Il governatore della Banca d’Italia Mario Draghi torna a insistere sulla crescita lenta del paese su cui pesano anche le carenze infrastrutturali e sulla necessità di concentrare gli sforzi negli investimenti visto che la spesa complessiva delle finanze pubbliche, per raggiungere il famoso pareggio di bilancio nel 2014 nell’ambito di un riequilibrio dei conti «non più rinviabile», verrà tagliata in termini reali del 7%. Nei trasporti inoltre occorre accelerare liberalizzazione e concorrenza aprendo il mercato a nuovi soggetti. «Non è più rinviabile un duraturo riequilibrio della finanza pubblica» ammonisce e «vista l’elevata pressione fiscale è inevitabile un significativo contenimento della spesa».
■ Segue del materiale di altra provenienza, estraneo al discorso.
/-- One slice of one vector: every row is read, and every row of the piece adds its product. -/
def runSlice (e : RowEnv) (b : Burst) (v : Launched) (high : Bool) (vals : List Nat) (r : Ran) : Ran × List Nat :=
  let w := e.word
  let q4 := slotCost (mmPair w) == 1
  let q8 := q8Weights (mmPair w)
  let cls := sliceClass b.plane.plane high
  let g := b.ranges.getD cls 0
  let ks := (upTo e.rows).map fun i => b.reading r.slot i
  let clipped := (upTo e.rows).filter fun i => ks.getD i 0 == -128 || ks.getD i 0 == 127
  let top := ks.foldl (fun n k => max n k.natAbs) 0
  let sym := v.codes.map (symbolOf q4 high)
  let m := sliceA q4 high + planeW q8 b.plane.plane
  let res := (vals.zip b.plane.rows).zipIdx.map fun x =>
    let i := x.2
    let row := x.1.2
    let y := correctedY row v.amp sym (sliceO q4 high) (planeP q8 b.plane.plane) g (ks.getD i 0) (e.patches i)
    let p := productOf (mmFp w) v row y m b.chunk.h
    let n := b.addsOf e.masked i + r.adds
    let d := if e.fixed then 0x8000 else draw16 e.seed b.chunk.uid e.lat (b.plane.lo + i) n
    addProduct (mmAcc w) x.1.1 p d
  let r := r.mark cls (!clipped.isEmpty) top
  let worst := if g = 8 then clipped.map (physicalRow e.masked) else []
  ({ r with slot := r.slot + 1, adds := r.adds + 1, clips := r.clips + clipped.length, worst := r.worst ++ worst,
            intOv := r.intOv || res.any (·.2 == 2), inf := r.inf || res.any (·.2 == 3) }, res.map (·.1))

/-- One vector: its high slice, then its low slice (R80). -/
def runVector (e : RowEnv) (b : Burst) (r : Ran) (x : Launched × List Nat) : Ran :=
  let (r, vals) := if x.1.high then runSlice e b x.1 true x.2 r else (r, x.2)
  let (r, vals) := if x.1.low then runSlice e b x.1 false vals r else (r, vals)
  { r with out := r.out ++ [(x.1.vec, vals)] }

/-- Run a burst from the values its accumulators start with. -/
def runBurst (e : RowEnv) (b : Burst) (starts : List (List Nat)) : Ran :=
  (b.ins.zip starts).foldl (runVector e b)
    { slot := 0, adds := 0, clips := 0, marks := [], worst := [], intOv := false, inf := false, out := [] }

/-! ## Start values (R79, R80) -/

/-- The values a vector's accumulators start with: zero, the HOLD accumulators, or the carry-in of started rows. -/
def startVals (s : State) (l : Nat) (a : Active) (b : Burst) (v : Nat) : Except Nat (List Nat) := do
  let w := a.word.toNat
  let n := b.plane.hi - b.plane.lo
  match mmMode w with
  | 1 => .ok ((upTo n).map fun i =>
      accGet (mmAcc w) (s.lat l).acc (b.plane.lo + i) (v - b.chunk.group * pieceSize w))
  | 2 =>
    let un := if mmCin w then [] else a.unstarted v (mmRows w)
    let c := s.ctx b.ctx
    let z := accBytes (mmAcc w)
    let it ← mmItem (← mmItems s c a (mmCarry w) (outBytes w) (itemAlign (outBytes w)) (v + 1)) v
    match itemVa it with
    | none => .error fltNull
    | some va =>
      (upTo n).mapM fun i =>
        let r := b.plane.lo + i
        if un.contains r then .ok 0 else (s.readVirt c (va + r * z) z).map leNat
  | _ => .ok (List.replicate n 0)

/-! ## Resolution (R47, R70, R71, R84 to R88) -/

/-- The next range of a class (R70). -/
def nextRange (g : Nat) (clip : Bool) (top : Nat) : Nat := if clip then min 8 (g + 1) else if top < 48 then g - 1 else g

/-- The ranges a step has on a lattice (R70: whose ranges hold while bursts of several steps interleave is left open; a
set for each step and lattice is a DESIGN CHOICE, log entry 37). -/
def Active.rangesOn (a : Active) (l : Nat) : List Nat :=
  ((a.ranges.find? fun r => r.1 == l).map (·.2)).getD (List.replicate 4 (mmG a.word.toNat))

/-- AUTO moves the ranges of the classes a burst used. -/
def Active.autorange (a : Active) (l : Nat) (marks : List (Nat × Bool × Nat)) : Active :=
  if !mmAuto a.word.toNat then a
  else
    let g := marks.foldl (fun (g : List Nat) m => g.set m.1 (nextRange (g.getD m.1 0) m.2.1 m.2.2)) (a.rangesOn l)
    { a with ranges := (l, g) :: a.ranges.filter fun r => r.1 != l }

/-- Queue a piece for repeat, in the order of groups and planes (R86). -/
def insertRepeat (k : Chunk) : List Chunk → List Chunk
  | [] => [k]
  | j :: r =>
    if decide (k.group < j.group) || (k.group == j.group && (k.before j || (!j.before k && decide (k.lo < j.lo)))) then
      k :: j :: r
    else j :: insertRepeat k r

/-- A burst's vectors are queued for repeat at shift `h`; `susp` for a repeat of R47. -/
def Active.requeue (a : Active) (b : Burst) (h : Nat) (susp : Bool) : Active :=
  let vs := b.ins.map (·.vec)
  { a with pieces := a.pieces + 1,
           repeats := insertRepeat { b.chunk with all := vs, todo := vs, h := h, rep := true, suspectRep := susp,
                                                  pin := none, id := a.pieces } a.repeats }

/-- The sums of a burst of a HOLD group in the accumulator slots; what they were goes to the checkpoint bank (R85). A tile
split by R52 has accumulators for each of its logical rows (R76: DESIGN CHOICE, log entry 39). -/
def State.holdSums (s : State) (l acc : Nat) (b : Burst) (out : List (Nat × List Nat)) : State :=
  s.modLat l fun x => { x with
    check := x.acc
    acc := out.foldl (fun m o => o.2.zipIdx.foldl (fun m y =>
      accSet acc m (b.plane.lo + y.2) (o.1 - b.chunk.group * pieceSize b.word.toNat) y.1) m) x.acc }

/-- Every accumulator a flagged burst updated is restored from the checkpoint bank (R85). -/
def State.restoreSums (s : State) (l : Nat) : State := s.modLat l fun x => { x with acc := x.check, check := [] }

/-- A clean burst commits (R85): its checkpoint is dropped; output and carry rows leave (R168; carry rows as their burst
commits, log entry 27). -/
def State.commitBurst (s : State) (l t uid : Nat) (a : Active) (b : Burst) (out : List (Nat × List Nat)) : State :=
  match mmMode a.word.toNat with
  | 1 => s.modLat l fun x => { x with check := [] }
  | 2 =>
    let s := s.takeRun t uid (foldRun (fun s o => writeRows s t uid a b.plane.lo o.1 o.2) out s)
    s.modStep t uid fun a => { a with started := a.started ++ out.map fun o => (o.1, b.plane.lo, b.plane.hi) }
  | _ => s.putRows t uid b.plane.lo out

/-- The place of a physical row among the unmasked ones. -/
def Lattice.localRow (x : Lattice) (j : Nat) : Nat := j - (x.maskedRows.filter fun r => decide (r < j)).length

/-- What the row cells need for a burst: its lattice as it was at the grant. -/
def State.rowEnv (s : State) (l : Nat) (b : Burst) : RowEnv :=
  let x := { s.lat l with dem := b.dead }
  { lat := l, rows := x.avail, masked := x.maskedRows, seed := (s.ctx b.ctx).seed, fixed := s.flag .rowCtrlSrFixed l,
    word := b.word.toNat,
    patches := fun i => (x.patched.filter fun d => x.localRow d.row == i).map fun d => (d.col, d.parkW) }

/-- The clipped readings of a burst are counted, those of a burst that is discarded too; at g = 8 they are faults of their
readout chains (R71). -/
def State.noteClips (s : State) (l : Nat) (r : Ran) : State :=
  let s := s.bump .latClipCntCount l r.clips
  if r.worst.isEmpty then s else s.raiseReadout l r.worst (s.time - 1000)

/-- Resolve a burst of a step in progress from the values its accumulators start with: what its readings gave, and the
state with the burst committed, or restored and queued for repeat. -/
def State.resolve (s : State) (l t uid : Nat) (a : Active) (b : Burst) (r : Ran) : State :=
  let hold := mmMode a.word.toNat == 1
  let s := s.modStep t uid fun a => a.autorange l r.marks
  let cause := if 0 < r.clips then 1 else if r.intOv then 2 else if r.inf then 3 else 0
  let s := match cause with
    | 1 => s.bump .rowOvfCauseClip l
    | 2 => s.bump .rowOvfCauseInt l
    | 3 => s.bump .rowOvfCauseInf l
    | _ => s
  let s := if hold then s.holdSums l (mmAcc a.word.toNat) b r.out else s
  if cause = 0 && !b.suspect then s.commitBurst l t uid a b r.out
  else
    let s := if hold then s.restoreSums l else s
    if b.suspect then s.modStep t uid fun a => a.requeue b b.chunk.h true
    else if b.chunk.h < 3 then s.modStep t uid fun a => a.requeue b (b.chunk.h + 1) false
    else
      let s := (s.bump .rowOvfCntFaults l).event .rowOvfFault .lattice l b.ctx [uid, cause]
      s.stepFault t fltOverflow a.pc uid

/-- BURST_RESOLVE: the oldest burst in flight commits, or is restored and queued for repeat; one whose step is gone is
discarded, but for its clipped readings. -/
def execBurstResolve (l : Fin 8) (s : State) : Out :=
  match (s.lat l).inflight with
  | [] => .next s
  | b :: rest =>
    let s := s.modLat l fun x => { x with inflight := rest }
    let t := b.chunk.thread
    let uid := b.chunk.uid
    let e := s.rowEnv l b
    let zeros := b.ins.map fun _ => b.plane.rows.map fun _ => 0
    let live := (s.thread t).st != .idle && (s.thread t).ctx == b.ctx
    match if live then (s.thread t).step? uid else none with
    | none => .next (s.noteClips l (runBurst e b zeros))
    | some a =>
      let s := s.modStep t uid fun a => { a with inflight := a.inflight - 1 }
      match (b.ins.map (·.vec)).mapM (startVals s l a b) with
      | .error c =>
        .next (((s.stepFault t c a.pc uid).noteClips l (runBurst e b zeros)).feedBay (l / 2))
      | .ok starts =>
        let r := runBurst e b starts
        .next ((((s.resolve l t uid a b r).mmFinish t uid).noteClips l r).feedBay (l / 2))

/-! ## Probes, identity bursts, the allowance (R231, R297, R334, R336, R341) -/

/-- Note whether a boundary lit its burst; the window holds 63 (R231). The guard slots that follow an identity burst pass
with it (R297). -/
def State.noteLit (s : State) (l : Nat) (v : Bool) : State :=
  s.modLat l fun x => { x with lit := (v :: x.lit).take 63, guard := false }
Solo un forte recupero di efficienza può contenere l’impatto del taglio della spesa degli investimenti (-2% per il 2011 e -1,6% nel 2012) sulla crescita, spiega. Il ritardo delle infrastrutture che sconta l’Italia peraltro, sottolinea Draghi, non è riconducibile «solo a una carenza di spesa» ma deriva da una serie di fattori e dalla qualità della programmazione. «La necessità del consolidamento dei conti pubblici – rimarca Draghi – impone scelte fondate su un vincolo di bilancio pluriennale e su una sistematica comparazione dei costi e dei benefici di progetti alternativi».
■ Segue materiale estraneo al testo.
/-- HOST_OWNERSHIP_REQUEST: under HDM-DB the filter records the host as holder; a new line while the filter is full first
takes the oldest entry back. -/
def execHostOwnershipRequest (h : BitVec 48) (exclusive : Bool) (check : LineCheck) (s : State) : Out :=
  if s.hostMemSize ≤ h.toNat then .fault .outsideHostManaged
  else if !s.linkUp || !s.hdmDb then .next s
  else if !s.cxl.memActive then .next (s.poisonAnswer true 64)
  else
    let line := lineOf (dpaOfHost h.toNat)
    if s.hostHolds line || s.cxl.snoop.length < snoopSize then .next (s.grantLine line exclusive check)
    else
      let s := match s.cxl.snoop.find? fun x => !s.cxl.waitInv.contains x.line with
        | some x => s.sendInv x.line
        | none => s
      .next { s with cxl := { s.cxl with grants := s.cxl.grants ++ [(line, exclusive)] } }

/-- A line that holds a watched word (R239): a portal entry's line, with its CMD word, or a word with a watch slot. -/
def State.watchedLine (s : State) (line : Nat) : Bool :=
  (s.cfg.portals.any fun r => decide (r.base ≤ line * 64) && decide (line * 64 < r.base + 64 * r.entries)) ||
  (upTo 4).any fun b => (s.bay b).slots.any fun e => e.2.valid && !e.2.host && lineOf e.2.addr == line

/-- RECALL_TIMER. -/
def execRecallTimer (h : BitVec 48) (s : State) : Out :=
  if s.hostMemSize ≤ h.toNat then .fault .outsideHostManaged
  else
    let line := lineOf (dpaOfHost h.toNat)
    if s.linkUp && s.watchedLine line && s.cxl.snoop.any fun x => x.line == line && x.exclusive && !x.recalled then
      let s : State := { s with cxl := { s.cxl with
        snoop := s.cxl.snoop.map fun x => if x.line = line then { x with recalled := true } else x } }
      .next ((s.sendInv line).bump .cxlHdmCntRecalls)
    else .next s

/-- Ownership requests that waited for room in the filter are granted. -/
def State.grantWaiting (s : State) : List (Nat × Bool) → State
  | [] => s
  | g :: r =>
    if s.hostHolds g.1 || s.cxl.snoop.length < snoopSize then
      ({ s with cxl := { s.cxl with grants := s.cxl.grants.erase g } }.grantLine g.1 g.2 .clean).grantWaiting r
    else s

/-- BISNP_RESPONSE: the host's data is written back, then the held device writes are merged into it. -/
def execBisnpResponse (h : BitVec 48) (modified : Option (List Byte)) (s : State) : Out :=
  if s.hostMemSize ≤ h.toNat then .fault .outsideHostManaged
  else
    let line := lineOf (dpaOfHost h.toNat)
    if !s.cxl.waitInv.contains line then .next s
    else
      let s : State := { s with cxl := { s.cxl with
        snoop := s.cxl.snoop.filter fun x => x.line != line, waitInv := s.cxl.waitInv.filter (· != line) } }
      let s := match modified with
        | some d => s.applyPart (line * 64) (d.take 64)
        | none => s
      let s := s.releaseHeld line
      .next (s.grantWaiting s.cxl.grants)

/-! ## The diagnostic window (R244) -/

/-- Device-physical address of an offset of BAR2. -/
def State.diagAddr (s : State) (x : Nat) : Nat := s.fld .cxlDiagCtrlBase * (2 * mib) + x

/-- The window is open. -/
def State.diagOpen (s : State) : Bool := s.flag .cxlDiagCtrlEn && s.cfg.grantDiag && s.boot.halt == 0

/-- An address BAR2 does not reach. -/
def diagNone (a : Nat) : Bool := reservedCellar a || targetOf a == .none

/-- BAR2_READ of 8 bytes. -/
def execBar2Read (x : BitVec 36) (s : State) : Out :=
  let a := s.diagAddr x.toNat / 8 * 8
  if !s.linkUp then .next s
  else if !s.diagOpen || diagNone a then .next (s.answer (.data (List.replicate 8 0xFF) false))
  else .next (s.answer (.data (s.bytes a 8) (s.readsBad a 8)))

/-- BAR2_WRITE of 8 bytes. -/
def execBar2Write (x : BitVec 36) (v : Word) (s : State) : Out :=
  let a := s.diagAddr x.toNat / 8 * 8
  if !s.linkUp || !s.diagOpen then .next s
  else if diagNone a then .next (s.event .cxlDiagReject .device 0 noCtx [])
  else if !s.tokenPerm 0 then .next s
  else .next (s.devWrite a (leBytes 8 v.toNat))

/-! ## The mailbox and the DOE mailboxes (R235, R241, R251 to R253) -/

/-- A mailbox command completes: its answer, and vector 0 (R252). -/
def State.mailbox (s : State) (r : Reply) : State := if s.boot.on then (s.answer r).signalVector 0 else s

/-- Number of an event log. -/
def evLogNum : EvLog → Nat
  | .informational => 0
  | .warning => 1
  | .failure => 2
  | .fatal => 3

/-- IDENTIFY. -/
def execIdentify (s : State) : Out := .next (s.mailbox (.data (Config.specData 3 0) false))
/-- GET_LOG. -/
def execGetLog (id : Nat) (s : State) : Out := .next (s.mailbox (.data (Config.specData 4 id) false))
/-- GET_EVENT_RECORDS. -/
def execGetEventRecords (log : EvLog) (s : State) : Out :=
  .next (s.mailbox (.data (s.cxl.logs.getD (evLogNum log) []).flatten false))
/-- CLEAR_EVENT_RECORDS: the oldest `count` records and the overflow indication. -/
def execClearEventRecords (log : EvLog) (count : Nat) (s : State) : Out :=
  let k := evLogNum log
  if !s.boot.on then .next s
  else .next ({ s with cxl := { s.cxl with logs := s.cxl.logs.set k ((s.cxl.logs.getD k []).drop count),
                                           overflow := s.cxl.overflow.set k false } }.mailbox .done)
/-- GET_EVENT_INTERRUPT_POLICY. -/
def execGetEventInterruptPolicy (s : State) : Out := .next (s.mailbox (.data s.cxl.policy false))
/-- SET_EVENT_INTERRUPT_POLICY. -/
def execSetEventInterruptPolicy (info warn fail fatal : BitVec 8) (s : State) : Out :=
  if !s.boot.on then .next s
  else .next ({ s with cxl := { s.cxl with policy := [info, warn, fail, fatal] } }.mailbox .done)
/-- GET_TIMESTAMP: the value set and the time since, or 0 where none was set. -/
def execGetTimestamp (s : State) : Out :=
  .next (s.mailbox (.value (if s.cxl.timestamp = 0 then 0
    else s.cxl.timestamp + BitVec.ofNat 64 (s.time - s.cxl.timestampAt))))
/-- SET_TIMESTAMP. -/
def execSetTimestamp (v : Word) (s : State) : Out :=
  if !s.boot.on then .next s
  else .next ({ s with cxl := { s.cxl with timestamp := v, timestampAt := s.time } }.mailbox .done)
/-- The DSMAS entry of the CDAT: the one range (R241; CDAT layouts PRESUMED, log entry 57). -/
def cdatRange (size : Nat) : List Byte := [0, 0] ++ leBytes 2 24 ++ [0, 0, 0, 0] ++ leBytes 8 0 ++ leBytes 8 size

/-- A DSLBIS entry of the CDAT: a latency in units of 1,000 ps or a bandwidth in units of 1,000 MB/s. -/
def cdatFigure (kind : Byte) (v : Nat) : List Byte :=
  [1, 0] ++ leBytes 2 24 ++ [0, 0, kind, 0] ++ leBytes 8 1000 ++ leBytes 2 v ++ leBytes 6 0

/-- The entries of the CDAT: the range, its read and write latency of 100 ns, its bandwidth of 250 GB/s each way (R241). -/
def cdatEntries (size : Nat) : List (List Byte) :=
  [cdatRange size, cdatFigure 1 100, cdatFigure 2 100, cdatFigure 4 250, cdatFigure 5 250]

/-- The header of the CDAT, whose checksum makes the bytes of the table add up to 0. -/
def cdatHeader (size : Nat) : List Byte :=
  let body := (cdatEntries size).flatten
  let head (sum : Nat) : List Byte := leBytes 4 (16 + body.length) ++ [2, BitVec.ofNat 8 sum] ++ leBytes 10 0
  head ((256 - ((head 0 ++ body).foldl (fun n b => n + b.toNat) 0) % 256) % 256)

/-- TABLE_ACCESS: an entry of the CDAT, the header first, with the handle of the next. -/
def execTableAccess (handle : Nat) (s : State) : Out :=
  let table := cdatHeader s.hostMemSize :: cdatEntries s.hostMemSize
  if !s.linkUp then .next s
  else .next (s.answer (.data (match table[handle]? with
    | some e => [0, 0] ++ leBytes 2 (if handle + 1 < table.length then handle + 1 else 0xFFFF) ++ e
    | none => Config.specData 6 handle) false))

/-! ## Fault injection (R253) -/

/-- A write of CXL_INJ_CTRL under a token that permits injection; a reserved MODE is not written. MODE 4 withholds
credits at once. -/
def State.writeInj (s : State) (path : Path) (mode count : Nat) (delay : Option Nat) : State :=
  let v := mode + count * 2 ^ 16 + delay.getD 0 * 2 ^ 32
  if !s.boot.on || (!isHost path && s.boot.mgmtDown) then s
  else if !s.tokenPerm 1 then s.refuse path (Reg.cxlInjCtrl.addr 0) v
  else
    let s := s.setFld .cxlInjCtrlCount 0 count
    let s := match delay with
      | some d => s.setFld .cxlInjCtrlDelayUs 0 d
      | none => s
    let s := if 5 < mode then s else s.setFld .cxlInjCtrlMode 0 mode
    if s.injOn 4 then { s.injMade with cxl := { s.cxl with creditHeld := true } } else s

/-- COMPLIANCE_REQUEST: an injection request is as a write of CXL_INJ_CTRL that asks for what Config.injection says, under the
same token rule (R253, R401); any other request is answered. -/
def execComplianceRequest (inject : Bool) (code : Nat) (s : State) : Out :=
  if !s.linkUp then .next s
  else if inject && !s.tokenPerm 1 then .next ((s.refuse .bar0 (Reg.cxlInjCtrl.addr 0) code).answer (.error 1))
  else
    let s := match inject, Config.injection code with
      | true, some (mode, count) => s.writeInj .bar0 mode count.toNat none
      | _, _ => s
    .next (s.answer (.data (Config.specData 5 code) false))

/-- INJ_TX_CRC. -/
def execInjTxCrc (p : Path) (count : BitVec 16) (s : State) : Out := .next (s.writeInj p 1 count.toNat none)
/-- INJ_RX_CRC. -/
def execInjRxCrc (p : Path) (count : BitVec 16) (s : State) : Out := .next (s.writeInj p 2 count.toNat none)
/-- INJ_MEM_POISON. -/
def execInjMemPoison (p : Path) (count : BitVec 16) (s : State) : Out := .next (s.writeInj p 3 count.toNat none)
/-- INJ_CREDIT_HOLD. -/
def execInjCreditHold (p : Path) (count delayUs : BitVec 16) (s : State) : Out :=
  .next (s.writeInj p 4 count.toNat (some delayUs.toNat))
/-- INJ_CREDIT_HOLD_END. -/
def execInjCreditHoldEnd (s : State) : Out := .next { s with cxl := { s.cxl with creditHeld := false } }
/-- INJ_CACHE_FAIL. -/
def execInjCacheFail (p : Path) (count : BitVec 16) (s : State) : Out := .next (s.writeInj p 5 count.toNat none)

/-! ## Patrol scrub (R192, R193) -/

/-- Lines of a stack. -/
def stackLines : Nat := 96 * gib / 64

/-- SCRUB_READ: line `line` of stack `b`, in ascending order (log entry 30); a pass ends with the last line. -/
def execScrubRead (b : Fin 4) (line : Nat) (check : LineCheck) (forced : Bool) (s : State) : Out :=
  if !s.boot.on || stackLines ≤ line then .next s
  else
    let g := b.val * stackLines + line
    let s := match check with
      | .clean => s
      | .retried => s.beatRetried b
      | .corrected => s.corrected b
      | .uncorrectable => s.uncorrectable g .scrub
    let s := s.setFld .celScrubStatusForced b (boolNat forced)
    let next := line + 1
    .next (if next = stackLines then (s.bump .celScrubStatusPasses b).setFld .celScrubStatusProgress b 0
      else s.setFld .celScrubStatusProgress b (next * 65536 / stackLines))

end Sys2Proof.Machine
end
Per questo, secondo Draghi, «non c’è altra soluzione che innalzare l’efficienza della spesa, migliorando le procedure che la governano». Uno dei punti critici è quello dell’avvio simultaneo «del maggior numero possibile di opere con conseguenze negative sulla capacità di portarle a termine entro i tempi stabiliti». Peraltro l’impatto della spesa sulla crescita dell’economia dipende «dall’efficienza con cui le risorse sono impiegate e dal successivo utilizzo delle opere» e non solo dalla dotazione del capitale pubblico. Il governatore sottolinea poi come nel settore dei trasporti per, poter conseguire «significativi guadagni di produttività» occorra «un’accelerazione nelle politiche di liberalizzazione e per la concorrenza». Un invito che si traduce nella necessità di «favorire e gestire i processi di apertura dei mercati ai nuovi entranti».
Altro punto dolente è poi quello degli appalti: un sistema che «nonostante le numerose riforme degli ultimi anni», «risulta ancora caratterizzato da un’elevata frammentazione» e le cui procedure «espongono le amministrazioni a rischi collusione e corruzione». Un contesto che, rileva Draghi, allontana gli investimenti privati. «I contratti di partneriariato pubblico-privato dal 1990 al 2009 hanno contribuito solo per il 3% alla spesa totale in opere pubbliche contro il 4-5% in Germania e Francia e il 12% in Spagna».